--- START ---

-- ==== Sys2Proof/Certificates/Slice0/Obligations.lean ====
section
/-! DEFINITION. The statements for the provers, in the order of the spec's chapters. Most say for a command, under conditions on the
state and the operands alone, which next state it answers; everything that the next state does not name stays as it was. The queue of
the next state is the one the command found: what `exec` answers leaves it alone. -/

open Sys2Proof Sys2Proof.Machine

/-! ## The queue, and what holds of every command -/

/-- A step runs the command at the front of the queue on the state with the rest of the queue. -/
def Obligations.StepRunsFrontCommand : Prop :=
  ∀ (c : Instr) (s : State), step { s with pending := c :: s.pending } = exec c s

/-- Every command answers a next state, in every state and for all operands, and leaves the queue as it found it: no ordinary data
stops the device, and where it stands still the next state says so. The queue stays well formed from step to step, and a run of any
length never stops the model. -/
def Obligations.EveryCommandAnswersNextState : Prop :=
  (∀ (c : Instr) (s : State), ∃ t, exec c s = .next t ∧ t.pending = s.pending) ∧
  (∀ (s t : State), s.queueWf = true → step s = .next t → t.queueWf = true) ∧ (∀ (n : Nat) (s : State), safeRun n s)

/-- Work of the device, and arrivals at it, change nothing while it does not run: in a halt, in a warm reset, in DEEP and OFF, and
before power-on is complete (R144, R414, R427, R490). A register write that arrives during a halt is dropped and counted in
halt_write_drop (R519). -/
def Obligations.WorkStandsStillWhileNotRunning : Prop :=
  (∀ (c : Instr) (s : State), cmdKind c = .work → s.running = false → exec c s = .next s) ∧
  (∀ (c : Instr) (s : State), cmdKind c = .store → s.regOpen = true → s.halted = true →
    exec c s = .next { s.bump Reg.n_halt_write_drop with pending := s.pending })

/-- The halted device, with only work and register writes waiting: every step keeps the halt and leaves everything but the queue, device
time, the UART's line and halt_write_drop as it stands, and so does every step after it (R144, R497, R519). -/
def Obligations.HaltedDeviceStaysHalted : Prop :=
  ∀ (s t : State), s.halted = true → (∀ c ∈ s.pending, cmdKind c ≠ .other) → step s = .next t →
    (t.halted = true ∧ ∀ c ∈ t.pending, cmdKind c ≠ .other) ∧
    t.events = s.events ∧ t.rings = s.rings ∧ t.drw = s.drw ∧ t.lane = s.lane ∧ t.host = s.host ∧ t.cell = s.cell ∧ t.tm = s.tm ∧
    t.prs = s.prs ∧ t.tbl = s.tbl ∧ t.xpt = s.xpt ∧ t.core = s.core ∧ t.acc = s.acc ∧ t.mem = s.mem ∧ t.cas = s.cas ∧ t.pwr = s.pwr ∧
    t.jig = s.jig ∧ t.boot = s.boot ∧ t.err = s.err ∧
    ∀ a, a ≠ Reg.GLB_TIME → a ≠ Reg.GLB_TIME + 4 → a ≠ Reg.n_halt_write_drop → a ≠ Reg.n_halt_write_drop + 4 → t.rd a = s.rd a

/-- The device before power-on is complete, with only work and register writes waiting: every step takes the command at the front of the
queue and leaves everything else as it stands, so the same holds of every step after it (R427, R433). -/
def Obligations.UnpoweredDeviceStandsStill : Prop :=
  ∀ (s t : State), (s.pwr.phase ≠ .up ∧ ∀ c ∈ s.pending, cmdKind c ≠ .other) → step s = .next t →
    (t.pwr.phase ≠ .up ∧ ∀ c ∈ t.pending, cmdKind c ≠ .other) ∧ t = { s with pending := s.pending.tail }

/-- Right after reset the device awaits its supplies and no command waits: the invariant of the unpowered device holds. No register is
away from its reset value, memory holds only zeros, and the register file and memory have their canonical forms. -/
def Obligations.ResetMeetsTheInvariants : Prop :=
  (State.reset.pwr.phase ≠ .up ∧ ∀ c ∈ State.reset.pending, cmdKind c ≠ .other) ∧ State.reset.queueWf = true ∧
  (∀ a, State.reset.rd a = resetWord a) ∧ State.reset.regsWf = true ∧ Memory.wf State.reset.mem.bytes = true

/-! ## The device network and domains (R17–R23, R94) -/

/-- A target's answer to an access (R20, R94, R496): with no fault on its way an access that the fence admits passes, one that it does
not admit is denied and counted, and a master of a class that the spec reserves is never admitted; an access that meets a fault of the
network halts the device instead. A late reply is discarded and counted; a flush replies (R17, R22). -/
def Obligations.NetworkAccesses : Prop :=
  (∀ (tg m a n perm arg : Nat) (s : State), s.running = true → m / 4096 = 0 → tg / 4096 ≠ 5 →
    exec (.nocTargetAccess tg m a n perm 0 arg) s = .next s) ∧
  (∀ (tg d a n perm arg : Nat) (s : State), s.running = true → d < 512 → tg / 4096 ≤ 2 →
    exec (.nocTargetAccess tg (4096 + d) a n perm 0 arg) s =
      if s.fenceAdmits (tg / 4096) (tg % 4096) (4096 + d) a n perm then .next s
      else .next { s.denied tg (4096 + d) a perm with pending := s.pending }) ∧
  (∀ (tg m a n perm arg : Nat) (s : State), s.running = true → 5 ≤ m / 4096 →
    exec (.nocTargetAccess tg m a n perm 0 arg) s = .next { s.denied tg m a perm with pending := s.pending }) ∧
  (∀ (tg m a n perm arg : Nat) (s : State), s.running = true →
    exec (.nocTargetAccess tg m a n perm 16 arg) s = .next { s.halt 3 [tg * 2 ^ 16, arg, 0, 0] with pending := s.pending }) ∧
  (∀ (b : Nat) (s : State), s.running = true → b < 19 →
    exec (.nocLateReply b) s = .next { s.bump (Reg.n_late_reply_discard b) with pending := s.pending }) ∧
  (∀ (tg m : Nat) (s : State), s.running = true → exec (.nocFlush tg m) s = .next s)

--- END ---

Task item: Beginning with the very first line of the material, please return exactly each line down to and including the one with "s.bump Reg.n_halt_write_drop with".

Solved exercise:
-- ==== Sys2Proof/Certificates/Slice0/Obligations.lean ====
section
/-! DEFINITION. The statements for the provers, in the order of the spec's chapters. Most say for a command, under conditions on the
state and the operands alone, which next state it answers; everything that the next state does not name stays as it was. The queue of
the next state is the one the command found: what `exec` answers leaves it alone. -/

open Sys2Proof Sys2Proof.Machine

/-! ## The queue, and what holds of every command -/

/-- A step runs the command at the front of the queue on the state with the rest of the queue. -/
def Obligations.StepRunsFrontCommand : Prop :=
  ∀ (c : Instr) (s : State), step { s with pending := c :: s.pending } = exec c s

/-- Every command answers a next state, in every state and for all operands, and leaves the queue as it found it: no ordinary data
stops the device, and where it stands still the next state says so. The queue stays well formed from step to step, and a run of any
length never stops the model. -/
def Obligations.EveryCommandAnswersNextState : Prop :=
  (∀ (c : Instr) (s : State), ∃ t, exec c s = .next t ∧ t.pending = s.pending) ∧
  (∀ (s t : State), s.queueWf = true → step s = .next t → t.queueWf = true) ∧ (∀ (n : Nat) (s : State), safeRun n s)

/-- Work of the device, and arrivals at it, change nothing while it does not run: in a halt, in a warm reset, in DEEP and OFF, and
before power-on is complete (R144, R414, R427, R490). A register write that arrives during a halt is dropped and counted in
halt_write_drop (R519). -/
def Obligations.WorkStandsStillWhileNotRunning : Prop :=
  (∀ (c : Instr) (s : State), cmdKind c = .work → s.running = false → exec c s = .next s) ∧
  (∀ (c : Instr) (s : State), cmdKind c = .store → s.regOpen = true → s.halted = true →
    exec c s = .next { s.bump Reg.n_halt_write_drop with pending := s.pending })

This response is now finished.